## Work to be completed
Print the line where "rw [qFrob, qFrob, frob2_mod hm]" occurs and every line that follows it in the data below, ending with the last line, precisely as written.

+ + + + + + +

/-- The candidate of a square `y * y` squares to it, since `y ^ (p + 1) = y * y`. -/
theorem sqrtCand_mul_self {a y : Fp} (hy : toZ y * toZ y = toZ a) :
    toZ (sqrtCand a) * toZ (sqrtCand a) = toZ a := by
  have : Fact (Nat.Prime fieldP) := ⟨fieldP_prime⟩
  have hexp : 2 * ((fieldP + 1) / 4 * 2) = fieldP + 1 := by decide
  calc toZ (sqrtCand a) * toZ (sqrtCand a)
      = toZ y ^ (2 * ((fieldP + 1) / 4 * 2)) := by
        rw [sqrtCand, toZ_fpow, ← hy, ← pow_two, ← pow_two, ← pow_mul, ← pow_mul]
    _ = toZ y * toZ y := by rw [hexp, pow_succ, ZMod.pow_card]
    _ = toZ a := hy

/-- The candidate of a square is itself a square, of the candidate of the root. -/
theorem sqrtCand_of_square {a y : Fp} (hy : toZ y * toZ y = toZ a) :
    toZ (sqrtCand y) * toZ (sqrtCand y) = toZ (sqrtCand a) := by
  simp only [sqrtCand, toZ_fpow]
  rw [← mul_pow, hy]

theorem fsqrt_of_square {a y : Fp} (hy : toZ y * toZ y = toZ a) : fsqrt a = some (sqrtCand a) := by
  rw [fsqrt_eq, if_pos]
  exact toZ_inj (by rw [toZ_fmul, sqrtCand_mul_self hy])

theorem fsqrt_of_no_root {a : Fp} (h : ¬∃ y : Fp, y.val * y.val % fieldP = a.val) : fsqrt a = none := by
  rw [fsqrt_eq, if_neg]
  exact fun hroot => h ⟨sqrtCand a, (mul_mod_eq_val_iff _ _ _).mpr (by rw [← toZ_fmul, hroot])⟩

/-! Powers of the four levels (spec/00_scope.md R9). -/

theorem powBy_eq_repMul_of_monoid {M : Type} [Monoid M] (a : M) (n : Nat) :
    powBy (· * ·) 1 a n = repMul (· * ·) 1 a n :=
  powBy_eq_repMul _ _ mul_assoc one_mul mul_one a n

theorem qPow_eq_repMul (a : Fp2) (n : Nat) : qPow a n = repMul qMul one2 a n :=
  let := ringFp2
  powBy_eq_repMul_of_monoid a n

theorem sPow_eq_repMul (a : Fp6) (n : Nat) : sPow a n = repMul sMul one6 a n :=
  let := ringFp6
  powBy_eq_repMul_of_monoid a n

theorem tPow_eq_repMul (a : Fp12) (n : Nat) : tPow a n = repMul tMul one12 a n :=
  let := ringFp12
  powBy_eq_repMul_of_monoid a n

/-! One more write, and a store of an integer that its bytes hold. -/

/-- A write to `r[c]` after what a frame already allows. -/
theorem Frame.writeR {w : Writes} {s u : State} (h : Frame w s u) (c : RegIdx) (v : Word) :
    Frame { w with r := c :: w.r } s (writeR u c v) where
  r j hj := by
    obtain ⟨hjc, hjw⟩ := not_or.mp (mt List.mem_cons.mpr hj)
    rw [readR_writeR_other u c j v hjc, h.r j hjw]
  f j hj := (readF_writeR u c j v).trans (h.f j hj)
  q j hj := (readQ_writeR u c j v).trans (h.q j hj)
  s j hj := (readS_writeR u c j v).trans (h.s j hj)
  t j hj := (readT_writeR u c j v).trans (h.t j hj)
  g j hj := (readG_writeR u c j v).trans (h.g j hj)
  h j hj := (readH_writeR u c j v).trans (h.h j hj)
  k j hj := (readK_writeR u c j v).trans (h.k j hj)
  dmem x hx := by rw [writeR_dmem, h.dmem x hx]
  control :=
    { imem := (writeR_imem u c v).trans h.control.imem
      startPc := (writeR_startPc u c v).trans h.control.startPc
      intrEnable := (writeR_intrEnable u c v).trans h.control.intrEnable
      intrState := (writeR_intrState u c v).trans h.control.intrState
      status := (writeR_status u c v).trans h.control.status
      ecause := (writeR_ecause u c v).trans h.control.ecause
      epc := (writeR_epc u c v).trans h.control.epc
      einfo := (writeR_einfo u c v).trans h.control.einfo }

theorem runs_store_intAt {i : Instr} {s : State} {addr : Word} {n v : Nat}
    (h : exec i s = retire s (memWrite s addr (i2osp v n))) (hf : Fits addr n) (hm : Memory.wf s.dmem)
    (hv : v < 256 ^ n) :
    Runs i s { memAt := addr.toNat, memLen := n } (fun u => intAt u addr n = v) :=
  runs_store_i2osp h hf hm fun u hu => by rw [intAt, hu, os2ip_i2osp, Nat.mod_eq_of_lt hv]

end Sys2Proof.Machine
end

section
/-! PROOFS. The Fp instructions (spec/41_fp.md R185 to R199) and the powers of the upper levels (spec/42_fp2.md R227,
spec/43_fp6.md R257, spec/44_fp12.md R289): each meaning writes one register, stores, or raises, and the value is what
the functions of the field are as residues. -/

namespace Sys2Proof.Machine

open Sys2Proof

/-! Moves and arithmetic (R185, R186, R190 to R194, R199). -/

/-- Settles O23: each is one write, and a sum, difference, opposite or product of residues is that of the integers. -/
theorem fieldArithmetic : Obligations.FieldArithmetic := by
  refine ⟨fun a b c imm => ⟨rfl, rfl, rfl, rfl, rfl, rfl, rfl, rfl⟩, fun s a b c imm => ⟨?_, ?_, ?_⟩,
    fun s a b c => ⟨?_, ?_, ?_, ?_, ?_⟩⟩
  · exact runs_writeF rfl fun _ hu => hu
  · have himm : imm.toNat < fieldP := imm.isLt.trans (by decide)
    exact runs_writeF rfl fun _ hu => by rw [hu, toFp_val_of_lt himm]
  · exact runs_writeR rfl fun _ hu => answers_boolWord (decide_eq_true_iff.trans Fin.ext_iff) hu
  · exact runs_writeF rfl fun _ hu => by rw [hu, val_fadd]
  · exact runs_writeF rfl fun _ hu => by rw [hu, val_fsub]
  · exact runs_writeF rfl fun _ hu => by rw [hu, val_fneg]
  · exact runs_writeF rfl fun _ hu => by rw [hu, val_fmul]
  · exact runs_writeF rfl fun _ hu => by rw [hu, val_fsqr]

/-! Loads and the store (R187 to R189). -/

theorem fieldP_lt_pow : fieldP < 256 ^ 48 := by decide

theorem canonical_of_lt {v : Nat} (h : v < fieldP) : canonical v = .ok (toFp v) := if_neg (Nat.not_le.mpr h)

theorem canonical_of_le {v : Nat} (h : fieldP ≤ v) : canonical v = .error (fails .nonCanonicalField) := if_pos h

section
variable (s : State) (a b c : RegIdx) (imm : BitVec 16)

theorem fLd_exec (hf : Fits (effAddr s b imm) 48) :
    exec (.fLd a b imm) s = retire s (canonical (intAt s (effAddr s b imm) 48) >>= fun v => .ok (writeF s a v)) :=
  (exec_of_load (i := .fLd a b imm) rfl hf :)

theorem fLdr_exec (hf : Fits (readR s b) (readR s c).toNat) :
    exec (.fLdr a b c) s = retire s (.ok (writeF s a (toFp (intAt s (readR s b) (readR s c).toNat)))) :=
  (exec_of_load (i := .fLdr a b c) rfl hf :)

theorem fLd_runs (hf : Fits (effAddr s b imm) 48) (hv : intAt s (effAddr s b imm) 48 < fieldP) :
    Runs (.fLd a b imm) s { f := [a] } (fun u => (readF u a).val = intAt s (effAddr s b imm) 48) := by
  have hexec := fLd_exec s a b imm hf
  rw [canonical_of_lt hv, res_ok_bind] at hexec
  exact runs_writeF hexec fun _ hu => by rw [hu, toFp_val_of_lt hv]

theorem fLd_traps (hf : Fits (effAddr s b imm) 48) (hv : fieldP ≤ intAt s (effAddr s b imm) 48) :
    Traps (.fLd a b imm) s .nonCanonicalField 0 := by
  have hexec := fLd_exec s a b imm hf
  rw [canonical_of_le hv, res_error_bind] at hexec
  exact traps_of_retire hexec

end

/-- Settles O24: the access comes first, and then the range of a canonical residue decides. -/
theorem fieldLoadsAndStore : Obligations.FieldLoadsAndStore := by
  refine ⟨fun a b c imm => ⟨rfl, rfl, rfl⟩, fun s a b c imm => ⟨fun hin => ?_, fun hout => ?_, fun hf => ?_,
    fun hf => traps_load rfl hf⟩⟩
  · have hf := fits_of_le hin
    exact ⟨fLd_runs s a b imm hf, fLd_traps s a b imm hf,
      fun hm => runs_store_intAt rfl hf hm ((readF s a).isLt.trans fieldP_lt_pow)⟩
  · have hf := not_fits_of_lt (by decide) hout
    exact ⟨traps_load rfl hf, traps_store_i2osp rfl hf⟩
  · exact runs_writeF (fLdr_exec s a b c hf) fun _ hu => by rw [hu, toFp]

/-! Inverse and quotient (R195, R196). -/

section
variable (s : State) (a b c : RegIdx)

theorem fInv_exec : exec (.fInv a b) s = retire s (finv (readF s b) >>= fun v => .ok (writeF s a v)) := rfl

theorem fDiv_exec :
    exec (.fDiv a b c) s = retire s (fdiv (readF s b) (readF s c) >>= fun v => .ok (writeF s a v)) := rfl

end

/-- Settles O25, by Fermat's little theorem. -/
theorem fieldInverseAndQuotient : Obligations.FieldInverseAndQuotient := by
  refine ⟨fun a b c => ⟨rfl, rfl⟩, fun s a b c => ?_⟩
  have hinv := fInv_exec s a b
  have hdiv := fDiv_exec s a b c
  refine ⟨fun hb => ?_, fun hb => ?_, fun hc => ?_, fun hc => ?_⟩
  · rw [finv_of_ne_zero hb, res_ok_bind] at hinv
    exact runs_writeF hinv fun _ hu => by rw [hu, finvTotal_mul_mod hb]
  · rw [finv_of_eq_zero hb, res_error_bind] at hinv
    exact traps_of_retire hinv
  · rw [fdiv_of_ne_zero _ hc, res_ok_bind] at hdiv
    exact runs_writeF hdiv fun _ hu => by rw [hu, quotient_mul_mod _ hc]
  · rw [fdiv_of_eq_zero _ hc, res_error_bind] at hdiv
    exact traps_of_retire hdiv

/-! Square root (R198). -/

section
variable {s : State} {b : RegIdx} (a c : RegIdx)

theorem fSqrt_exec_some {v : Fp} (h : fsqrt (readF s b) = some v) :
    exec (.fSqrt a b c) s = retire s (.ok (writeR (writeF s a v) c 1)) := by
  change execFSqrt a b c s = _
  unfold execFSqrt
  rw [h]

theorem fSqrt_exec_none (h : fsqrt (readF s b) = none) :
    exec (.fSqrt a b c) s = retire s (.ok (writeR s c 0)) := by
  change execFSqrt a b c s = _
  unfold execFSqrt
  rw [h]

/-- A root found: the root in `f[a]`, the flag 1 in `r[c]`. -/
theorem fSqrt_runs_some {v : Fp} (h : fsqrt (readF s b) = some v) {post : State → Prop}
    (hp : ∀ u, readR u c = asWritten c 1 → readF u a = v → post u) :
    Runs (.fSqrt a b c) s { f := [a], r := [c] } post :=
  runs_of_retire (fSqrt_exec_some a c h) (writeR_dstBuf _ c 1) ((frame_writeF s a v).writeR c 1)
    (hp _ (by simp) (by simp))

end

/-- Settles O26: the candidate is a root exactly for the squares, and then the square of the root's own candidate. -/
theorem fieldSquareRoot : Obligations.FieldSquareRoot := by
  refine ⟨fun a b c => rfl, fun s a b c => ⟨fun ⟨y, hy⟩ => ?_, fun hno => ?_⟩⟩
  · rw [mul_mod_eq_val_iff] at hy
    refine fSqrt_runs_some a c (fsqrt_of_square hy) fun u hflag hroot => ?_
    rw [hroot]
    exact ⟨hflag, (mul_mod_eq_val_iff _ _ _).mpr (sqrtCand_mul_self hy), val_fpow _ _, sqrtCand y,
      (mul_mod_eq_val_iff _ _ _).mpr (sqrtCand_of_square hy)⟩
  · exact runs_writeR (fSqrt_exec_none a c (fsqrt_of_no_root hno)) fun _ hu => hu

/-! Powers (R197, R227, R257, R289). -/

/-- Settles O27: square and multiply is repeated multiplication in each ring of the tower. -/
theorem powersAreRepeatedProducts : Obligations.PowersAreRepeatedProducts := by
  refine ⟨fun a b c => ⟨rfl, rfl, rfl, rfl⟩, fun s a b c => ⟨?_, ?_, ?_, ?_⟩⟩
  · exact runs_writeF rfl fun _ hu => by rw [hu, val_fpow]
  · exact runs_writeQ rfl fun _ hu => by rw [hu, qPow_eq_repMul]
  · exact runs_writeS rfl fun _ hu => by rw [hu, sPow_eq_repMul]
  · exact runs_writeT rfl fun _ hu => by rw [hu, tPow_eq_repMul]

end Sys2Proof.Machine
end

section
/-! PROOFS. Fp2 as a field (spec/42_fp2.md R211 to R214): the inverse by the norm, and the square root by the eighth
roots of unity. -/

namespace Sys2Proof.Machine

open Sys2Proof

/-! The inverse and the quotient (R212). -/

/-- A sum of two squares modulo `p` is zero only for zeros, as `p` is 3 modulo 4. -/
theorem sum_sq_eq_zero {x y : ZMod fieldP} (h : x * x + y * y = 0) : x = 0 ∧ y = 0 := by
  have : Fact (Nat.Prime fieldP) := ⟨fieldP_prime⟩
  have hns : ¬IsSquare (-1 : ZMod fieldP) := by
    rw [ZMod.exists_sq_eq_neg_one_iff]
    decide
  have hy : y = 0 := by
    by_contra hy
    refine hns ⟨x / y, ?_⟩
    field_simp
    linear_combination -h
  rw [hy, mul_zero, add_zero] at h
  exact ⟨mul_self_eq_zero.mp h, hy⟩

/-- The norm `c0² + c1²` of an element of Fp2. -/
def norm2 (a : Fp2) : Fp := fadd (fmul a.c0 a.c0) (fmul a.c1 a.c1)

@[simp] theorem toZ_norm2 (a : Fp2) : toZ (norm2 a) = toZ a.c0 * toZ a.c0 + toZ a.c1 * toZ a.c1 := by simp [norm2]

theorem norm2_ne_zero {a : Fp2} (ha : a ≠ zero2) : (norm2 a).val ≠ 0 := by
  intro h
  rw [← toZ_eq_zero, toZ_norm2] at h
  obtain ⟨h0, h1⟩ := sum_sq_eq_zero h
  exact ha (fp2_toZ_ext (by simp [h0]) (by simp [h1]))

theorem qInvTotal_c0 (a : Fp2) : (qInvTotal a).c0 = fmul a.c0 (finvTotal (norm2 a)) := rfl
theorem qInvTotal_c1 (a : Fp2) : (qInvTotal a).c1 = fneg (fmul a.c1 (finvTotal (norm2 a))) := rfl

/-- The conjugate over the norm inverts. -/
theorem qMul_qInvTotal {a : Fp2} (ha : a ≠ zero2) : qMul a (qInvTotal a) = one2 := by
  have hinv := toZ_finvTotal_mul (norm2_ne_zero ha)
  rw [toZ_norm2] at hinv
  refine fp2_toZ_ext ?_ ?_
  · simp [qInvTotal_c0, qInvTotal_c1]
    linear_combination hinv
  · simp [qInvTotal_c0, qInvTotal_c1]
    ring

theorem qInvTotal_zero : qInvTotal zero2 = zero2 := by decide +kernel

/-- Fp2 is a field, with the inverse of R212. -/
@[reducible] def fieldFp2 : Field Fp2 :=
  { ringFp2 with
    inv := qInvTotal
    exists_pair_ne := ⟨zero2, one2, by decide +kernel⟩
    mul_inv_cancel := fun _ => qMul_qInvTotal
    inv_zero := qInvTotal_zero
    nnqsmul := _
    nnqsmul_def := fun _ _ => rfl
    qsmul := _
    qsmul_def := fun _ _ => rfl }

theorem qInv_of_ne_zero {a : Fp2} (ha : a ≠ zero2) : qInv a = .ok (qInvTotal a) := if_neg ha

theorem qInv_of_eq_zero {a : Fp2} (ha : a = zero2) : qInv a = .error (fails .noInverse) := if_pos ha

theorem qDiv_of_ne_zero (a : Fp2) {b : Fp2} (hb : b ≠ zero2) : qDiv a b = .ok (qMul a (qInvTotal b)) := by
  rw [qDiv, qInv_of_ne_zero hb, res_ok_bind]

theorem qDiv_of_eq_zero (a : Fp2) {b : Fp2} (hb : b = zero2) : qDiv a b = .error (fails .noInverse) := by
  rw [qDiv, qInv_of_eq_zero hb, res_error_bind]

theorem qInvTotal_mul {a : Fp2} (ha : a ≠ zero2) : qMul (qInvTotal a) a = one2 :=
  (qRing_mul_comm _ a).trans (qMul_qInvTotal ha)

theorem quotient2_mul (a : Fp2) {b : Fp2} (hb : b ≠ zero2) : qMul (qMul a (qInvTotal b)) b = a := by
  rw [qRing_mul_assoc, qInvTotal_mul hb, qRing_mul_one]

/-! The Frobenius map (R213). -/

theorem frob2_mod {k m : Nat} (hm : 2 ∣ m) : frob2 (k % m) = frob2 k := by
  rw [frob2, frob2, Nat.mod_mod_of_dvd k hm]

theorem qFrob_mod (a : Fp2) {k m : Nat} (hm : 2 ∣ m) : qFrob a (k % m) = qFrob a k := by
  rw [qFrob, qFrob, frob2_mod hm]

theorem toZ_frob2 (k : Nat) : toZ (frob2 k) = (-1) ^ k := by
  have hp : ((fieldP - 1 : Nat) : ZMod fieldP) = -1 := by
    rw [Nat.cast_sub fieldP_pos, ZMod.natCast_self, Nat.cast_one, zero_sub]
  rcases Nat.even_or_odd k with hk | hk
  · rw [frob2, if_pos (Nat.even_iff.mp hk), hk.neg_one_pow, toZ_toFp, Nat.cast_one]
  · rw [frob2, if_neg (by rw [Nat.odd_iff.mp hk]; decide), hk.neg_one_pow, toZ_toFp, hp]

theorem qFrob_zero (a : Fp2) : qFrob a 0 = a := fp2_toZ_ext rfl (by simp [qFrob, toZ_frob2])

+ + + + + + +

## Your response
  rw [qFrob, qFrob, frob2_mod hm]

theorem toZ_frob2 (k : Nat) : toZ (frob2 k) = (-1) ^ k := by
  have hp : ((fieldP - 1 : Nat) : ZMod fieldP) = -1 := by
    rw [Nat.cast_sub fieldP_pos, ZMod.natCast_self, Nat.cast_one, zero_sub]
  rcases Nat.even_or_odd k with hk | hk
  · rw [frob2, if_pos (Nat.even_iff.mp hk), hk.neg_one_pow, toZ_toFp, Nat.cast_one]
  · rw [frob2, if_neg (by rw [Nat.odd_iff.mp hk]; decide), hk.neg_one_pow, toZ_toFp, hp]

theorem qFrob_zero (a : Fp2) : qFrob a 0 = a := fp2_toZ_ext rfl (by simp [qFrob, toZ_frob2])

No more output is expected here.